/-! ### Views -/

theorem State.view_keeps {r : RegRef} (hl : Parts.le [.free, .regs, .busyNs] ps = true) {s : State}
    (hs : Keeps ps s0 s) : Keeps ps s0 (State.view s r).2 := by
  unfold State.view
  split
  · exact hs
  · split
    · exact hs
    · extract_lets +onlyGivenNames x1
      clear_value x1
      split
      · split
        rename_i y2 y3 y4 y5
        have hy4 : Keeps ps s0 y4 := by
          refine Keeps.ofEqR y5 ?_
          refine State.freeBits_keeps (Parts.le_trans rfl hl) ?_
          exact hs
        split
        · extract_lets +onlyGivenNames x6
          have hx6 : Keeps ps s0 x6 := by
            subst x6
            refine State.bump_keeps (Parts.le_trans rfl hl) ?_
            exact hy4
          clear_value x6
          exact hx6
        · exact hy4
      · split
        · extract_lets +onlyGivenNames x7
          have hx7 : Keeps ps s0 x7 := by
            subst x7
            refine State.settleCyc_keeps (Parts.le_trans rfl hl) ?_
            exact hs
          clear_value x7
          exact hx7
        · split
          · extract_lets +onlyGivenNames x8
            clear_value x8
            split
            rename_i y9 y10 y11 y12
            have hy11 : Keeps ps s0 y11 := by
              refine Keeps.ofEqR y12 ?_
              refine State.freeBits_keeps (Parts.le_trans rfl hl) ?_
              exact hs
            exact hy11
          · split
            · extract_lets +onlyGivenNames x13
              clear_value x13
              split
              rename_i y14 y15 y16 y17
              have hy16 : Keeps ps s0 y16 := by
                refine Keeps.ofEqR y17 ?_
                refine State.freeBits_keeps (Parts.le_trans rfl hl) ?_
                exact hs
              exact hy16
            · exact hs

/-! ### Loopback -/

theorem hifLoopRefused_keeps (hl : Parts.le [.regs] ps = true) {s : State} (hs : Keeps ps s0 s) : Keeps ps s0
    (hifLoopRefused s) := by
  unfold hifLoopRefused
  refine State.setRegFld_keeps hl ?_
  exact hs

theorem hifLoopSelect_keeps {henlan : Bool} {depth : ℕ} {seconds : ℕ} (hl : Parts.le [.hub, .regs, .boot] ps = true)
    {s : State} (hs : Keeps ps s0 s) : Keeps ps s0 (hifLoopSelect henlan depth seconds s) := by
  unfold hifLoopSelect
  refine Keeps.ite ?_ ?_
  · beta_reduce
    refine Keeps.upd [.hub] (Parts.le_trans rfl hl) rfl rfl ?_
    refine State.setRegFld_keeps (Parts.le_trans rfl hl) ?_
    refine State.setReg_keeps (Parts.le_trans rfl hl) ?_
    exact hs
  · refine Keeps.ite ?_ ?_
    · refine hifLoopRefused_keeps (Parts.le_trans rfl hl) ?_
      exact hs
    · extract_lets +onlyGivenNames x1
      have hx1 : Keeps ps s0 x1 := by
        subst x1
        refine linkDown_keeps (Parts.le_trans rfl hl) ?_
        refine State.setReg_keeps (Parts.le_trans rfl hl) ?_
        exact hs
      clear_value x1
      refine Keeps.upd [.hub] (Parts.le_trans rfl hl) rfl rfl ?_
      exact hx1

theorem pcieLoopbackEnd_keeps {errors : ℕ} (hl : Parts.le [.regs, .hub] ps = true) {s : State} (hs : Keeps ps s0 s) :
    Keeps ps s0 (pcieLoopbackEnd errors s) := by
  unfold pcieLoopbackEnd
  extract_lets +onlyGivenNames x1
  have hx1 : Keeps ps s0 x1 := by
    subst x1
    refine State.setRegFld_keeps (Parts.le_trans rfl hl) ?_
    refine State.bump_keeps (Parts.le_trans rfl hl) ?_
    exact hs
  clear_value x1
  refine Keeps.upd [.hub] (Parts.le_trans rfl hl) rfl rfl ?_
  exact hx1

theorem execPcieLoopbackEnd_keeps {errors : ℕ} (hl : Parts.le [.regs, .hub] ps = true) {s : State}
    (hs : Keeps ps s0 s) {s' : State} (e : execPcieLoopbackEnd errors s = .next s') : Keeps ps s0 s' := by
  unfold execPcieLoopbackEnd at e
  refine Keeps.next ?_ e
  refine Keeps.ite ?_ ?_
  · refine pcieLoopbackEnd_keeps hl ?_
    exact hs
  · exact hs

theorem execFarendLoopbackEnter_keeps (hl : Parts.le [.regs, .hub] ps = true) {s : State} (hs : Keeps ps s0 s)
    {s' : State} (e : execFarendLoopbackEnter s = .next s') : Keeps ps s0 s' := by
  unfold execFarendLoopbackEnter at e
  refine Keeps.next ?_ e
  refine Keeps.ite ?_ ?_
  · refine State.bump_keeps (Parts.le_trans rfl hl) ?_
    refine Keeps.upd [.hub] (Parts.le_trans rfl hl) rfl rfl ?_
    exact hs
  · exact hs

theorem execFarendLoopbackExit_keeps (hl : Parts.le [.hub] ps = true) {s : State} (hs : Keeps ps s0 s) {s' : State}
    (e : execFarendLoopbackExit s = .next s') : Keeps ps s0 s' := by
  unfold execFarendLoopbackExit at e
  refine Keeps.next ?_ e
  refine Keeps.upd [.hub] hl rfl rfl ?_
  exact hs

theorem moveSegment_keeps {p : PortId} {away : Bool} (hl : Parts.le [.fab, .hub, .regs, .out] ps = true) {s : State}
    (hs : Keeps ps s0 s) : Keeps ps s0 (moveSegment p away s) := by
  unfold moveSegment
  refine viewStep_keeps hl ?_ ?_
  · intro t1 ht2
    refine Keeps.upd [.fab] (Parts.le_trans rfl hl) rfl rfl ?_
    exact ht2
  · exact hs

theorem askEcho_keeps {p : PortId} (hl : Parts.le [.out, .acct, .regs] ps = true) {s : State} (hs : Keeps ps s0 s) :
    Keeps ps s0 (askEcho p s) := by
  unfold askEcho
  extract_lets +onlyGivenNames x1
  clear_value x1
  extract_lets +onlyGivenNames x2
  clear_value x2
  split
  · refine State.sendNear_keeps hl ?_
    exact hs
  · exact hs

theorem lndLoopSelect_keeps {p : PortId} {depth : ℕ} {echoOk : Bool}
    (hl : Parts.le [.regs, .fab, .hub, .out, .acct] ps = true) {s : State} (hs : Keeps ps s0 s) : Keeps ps s0
    (lndLoopSelect p depth echoOk s) := by
  unfold lndLoopSelect
  extract_lets +onlyGivenNames x1
  clear_value x1
  refine Keeps.ite ?_ ?_
  · extract_lets +onlyGivenNames x2
    have hx2 : Keeps ps s0 x2 := by
      subst x2
      refine State.setReg_keeps (Parts.le_trans rfl hl) ?_
      exact hs
    clear_value x2
    refine Keeps.ite ?_ ?_
    · refine moveSegment_keeps (Parts.le_trans rfl hl) ?_
      exact hx2
    · exact hx2
  · refine Keeps.ite ?_ ?_
    · extract_lets +onlyGivenNames x3
      have hx3 : Keeps ps s0 x3 := by
        subst x3
        refine State.setReg_keeps (Parts.le_trans rfl hl) ?_
        refine Keeps.ite ?_ ?_
        · refine askEcho_keeps (Parts.le_trans rfl hl) ?_
          exact hs
        · exact hs
      clear_value x3
      refine Keeps.ite ?_ ?_
      · refine moveSegment_keeps (Parts.le_trans rfl hl) ?_
        exact hx3
      · refine Keeps.ite ?_ ?_
        · refine moveSegment_keeps (Parts.le_trans rfl hl) ?_
          exact hx3
        · exact hx3
    · refine Keeps.ite ?_ ?_
      · refine State.setRegFld_keeps (Parts.le_trans rfl hl) ?_
        refine askEcho_keeps (Parts.le_trans rfl hl) ?_
        exact hs
      · refine State.setRegFld_keeps (Parts.le_trans rfl hl) ?_
        exact hs

theorem zeroStack_keeps {k : ℕ} (hl : Parts.le [.mem, .bad] ps = true) {s : State} (hs : Keeps ps s0 s) :
    Keeps ps s0 (zeroStack k s) := by
  unfold zeroStack
  extract_lets x
  have hx : Keeps ps s0 x := Keeps.filterMem [.mem, .bad] _ rfl hl rfl rfl hs
  clear_value x
  exact Keeps.foldl hx (fun _ _ ht => State.devWrite_keeps _ _ (Parts.le_trans rfl hl) ht)

theorem mcLoopSelect_keeps {d : Die} {m : Mc} {depth : ℕ} {pc : ℕ} (hl : Parts.le [.regs] ps = true) {s : State}
    (hs : Keeps ps s0 s) : Keeps ps s0 (mcLoopSelect d m depth pc s) := by
  unfold mcLoopSelect
  refine Keeps.ite ?_ ?_
  · refine State.modReg_keeps hl ?_
    exact hs
  · refine Keeps.ite ?_ ?_
    · refine State.setRegFld_keeps hl ?_
      exact hs
    · refine State.setReg_keeps hl ?_
      exact hs

theorem mcPassDone_keeps {d : Die} {m : Mc} {errors : ℕ} (hl : Parts.le [.regs, .mem, .bad] ps = true) {s : State}
    (hs : Keeps ps s0 s) : Keeps ps s0 (mcPassDone d m errors s) := by
  unfold mcPassDone
  extract_lets +onlyGivenNames x1
  clear_value x1
  extract_lets +onlyGivenNames x2
  have hx2 : Keeps ps s0 x2 := by
    subst x2
    refine State.setRegFld_keeps (Parts.le_trans rfl hl) ?_
    refine State.bump_keeps (Parts.le_trans rfl hl) ?_
    exact hs
  clear_value x2
  refine Keeps.ite ?_ ?_
  · refine zeroStack_keeps (Parts.le_trans rfl hl) ?_
    exact hx2
  · exact hx2

theorem medLoopSelect_keeps {d : Die} {depth : ℕ} (hl : Parts.le [.regs] ps = true) {s : State} (hs : Keeps ps s0 s) :
    Keeps ps s0 (medLoopSelect d depth s) := by
  unfold medLoopSelect
  refine Keeps.ite ?_ ?_
  · refine State.setRegFld_keeps hl ?_
    exact hs
  · refine Keeps.ite ?_ ?_
    · refine State.setRegFld_keeps hl ?_
      exact hs
    · refine State.setReg_keeps hl ?_
      exact hs

theorem medPassDone_keeps {d : Die} {checked : ℕ} {errors : ℕ} (hl : Parts.le [.regs] ps = true) {s : State}
    (hs : Keeps ps s0 s) : Keeps ps s0 (medPassDone d checked errors s) := by
  unfold medPassDone
  extract_lets +onlyGivenNames x1
  have hx1 : Keeps ps s0 x1 := by
    subst x1
    refine State.modReg_keeps hl ?_
    exact hs
  clear_value x1
  refine State.setRegFld_keeps hl ?_
  exact hx1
-=-=-
[TASK STATEMENT]:
Lines containing the word "echoOk": copy every one of them from the records above.

[TASK ANSWER]:
theorem lndLoopSelect_keeps {p : PortId} {depth : ℕ} {echoOk : Bool}
    (lndLoopSelect p depth echoOk s) := by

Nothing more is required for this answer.